How about switching our database to another storage provider for some reason? What do we have to change then? I have great news: changes are minimal as we have to only change conformance to Migratable implementation (build and export) for all structs that we wish to store in our shiny new database, let’s say Realm. All other parts are unaffected as synchronize is defined on a completely generic type and the rest of our app depends only on framework-agnostic structs and enums.

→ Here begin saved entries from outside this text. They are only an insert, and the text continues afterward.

-- ==== Sys2Proof/Laws/Bytes.lean ====
section
/-!
SUPPORT. The byte orders (R8): a number is what its bytes spell.
-/
namespace Sys2Proof.Machine

@[simp] theorem leBytes_length (k n : Nat) : (leBytes k n).length = k := by
  induction k generalizing n with
  | zero => rfl
  | succ k ih => simp [leBytes, ih]

@[simp] theorem beBytes_length (k n : Nat) : (beBytes k n).length = k := by simp [beBytes]

theorem leNat_leBytes (k n : Nat) : leNat (leBytes k n) = n % 256 ^ k := by
  induction k generalizing n with
  | zero => simp [leBytes, leNat, Nat.mod_one]
  | succ k ih =>
    rw [leBytes, leNat, ih, BitVec.toNat_ofNat]
    have e : (2 : Nat) ^ 8 = 256 := by norm_num
    rw [e, pow_succ' 256 k]
    exact (Nat.mod_mul).symm

theorem beNat_reverse (bs : List Byte) : beNat bs.reverse = leNat bs := by
  unfold beNat
  rw [List.foldl_reverse]
  induction bs with
  | nil => rfl
  | cons b bs ih => simp only [List.foldr_cons, ih, leNat]; omega

theorem beNat_beBytes (k n : Nat) : beNat (beBytes k n) = n % 256 ^ k := by
  rw [beBytes, beNat_reverse, leNat_leBytes]

end Sys2Proof.Machine
end

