@[simp] theorem Hw.setFld_tb (h : Hw) (f : Fld) (v : Nat) : (h.setFld f v).tb = h.tb := rfl
@[simp] theorem Hw.setFld_slew (h : Hw) (f : Fld) (v : Nat) : (h.setFld f v).slew = h.slew := rfl
@[simp] theorem Hw.setFld_slewNs (h : Hw) (f : Fld) (v : Nat) : (h.setFld f v).slewNs = h.slewNs := rfl
@[simp] theorem Hw.setFld_free (h : Hw) (f : Fld) (v : Nat) : (h.setFld f v).free = h.free := rfl
@[simp] theorem Hw.setFld_ctxs (h : Hw) (f : Fld) (v : Nat) : (h.setFld f v).ctxs = h.ctxs := rfl
@[simp] theorem Hw.setFld_gens (h : Hw) (f : Fld) (v : Nat) : (h.setFld f v).gens = h.gens := rfl
@[simp] theorem Hw.setFld_cores (h : Hw) (f : Fld) (v : Nat) : (h.setFld f v).cores = h.cores := rfl
@[simp] theorem Hw.setFld_clus (h : Hw) (f : Fld) (v : Nat) : (h.setFld f v).clus = h.clus := rfl
@[simp] theorem Hw.setFld_hbm (h : Hw) (f : Fld) (v : Nat) : (h.setFld f v).hbm = h.hbm := rfl
@[simp] theorem Hw.setFld_xcl (h : Hw) (f : Fld) (v : Nat) : (h.setFld f v).xcl = h.xcl := rfl
@[simp] theorem Hw.setFld_links (h : Hw) (f : Fld) (v : Nat) : (h.setFld f v).links = h.links := rfl
@[simp] theorem Hw.setFld_trainCache (h : Hw) (f : Fld) (v : Nat) : (h.setFld f v).trainCache = h.trainCache := rfl
@[simp] theorem Hw.setFld_rtr (h : Hw) (f : Fld) (v : Nat) : (h.setFld f v).rtr = h.rtr := rfl
@[simp] theorem Hw.setFld_cve (h : Hw) (f : Fld) (v : Nat) : (h.setFld f v).cve = h.cve := rfl
@[simp] theorem Hw.setFld_squall (h : Hw) (f : Fld) (v : Nat) : (h.setFld f v).squall = h.squall := rfl
@[simp] theorem Hw.setFld_plu (h : Hw) (f : Fld) (v : Nat) : (h.setFld f v).plu = h.plu := rfl
@[simp] theorem Hw.setFld_doms (h : Hw) (f : Fld) (v : Nat) : (h.setFld f v).doms = h.doms := rfl
@[simp] theorem Hw.setFld_rdma (h : Hw) (f : Fld) (v : Nat) : (h.setFld f v).rdma = h.rdma := rfl
@[simp] theorem Hw.setFld_pwr (h : Hw) (f : Fld) (v : Nat) : (h.setFld f v).pwr = h.pwr := rfl
@[simp] theorem Hw.setFld_thm (h : Hw) (f : Fld) (v : Nat) : (h.setFld f v).thm = h.thm := rfl
@[simp] theorem Hw.setFld_host (h : Hw) (f : Fld) (v : Nat) : (h.setFld f v).host = h.host := rfl
@[simp] theorem Hw.setFld_sep (h : Hw) (f : Fld) (v : Nat) : (h.setFld f v).sep = h.sep := rfl
@[simp] theorem Hw.setFld_fw (h : Hw) (f : Fld) (v : Nat) : (h.setFld f v).fw = h.fw := rfl
@[simp] theorem Hw.setFld_ccl (h : Hw) (f : Fld) (v : Nat) : (h.setFld f v).ccl = h.ccl := rfl
@[simp] theorem Hw.setFld_eth (h : Hw) (f : Fld) (v : Nat) : (h.setFld f v).eth = h.eth := rfl
@[simp] theorem Hw.setFld_cpx (h : Hw) (f : Fld) (v : Nat) : (h.setFld f v).cpx = h.cpx := rfl
@[simp] theorem Hw.setFld_bring (h : Hw) (f : Fld) (v : Nat) : (h.setFld f v).bring = h.bring := rfl
@[simp] theorem Hw.setFld_board (h : Hw) (f : Fld) (v : Nat) : (h.setFld f v).board = h.board := rfl
@[simp] theorem Hw.setFld_nv (h : Hw) (f : Fld) (v : Nat) : (h.setFld f v).nv = h.nv := rfl
@[simp] theorem Hw.setFld_logs (h : Hw) (f : Fld) (v : Nat) : (h.setFld f v).logs = h.logs := rfl
@[simp] theorem Hw.setFld_hist (h : Hw) (f : Fld) (v : Nat) : (h.setFld f v).hist = h.hist := rfl
@[simp] theorem Hw.setFld_out (h : Hw) (f : Fld) (v : Nat) : (h.setFld f v).out = h.out := rfl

Ability to easily switch into other dependency framework is a symptom of highly decoupled architecture that follows Dependency Inversion principle.
Summary
Support for protocol extensions and extensive type inference in Swift makes protocol-oriented programming a first-class citizen that moves modularization to the higher level. What are the main benefits from POP? By implementing some core functions for a particular type we gain clean and decoupled high-level API out-of-the-box. In our example, we only had to provide type conversions and entire manipulation on a storage is provided us for free.
In this article, we presented the technique to synchronize collections of structs and completely generic persistent storage objects (it could be NSManagedObjects or Realm’s Object). Most of our synchronization logic sits in a generic protocol extension and do not depend on any particular underlying framework. We demonstrated that thanks to protocol-oriented approach we achieved a solution that follows both Single Responsibility and Dependency Inversion principles.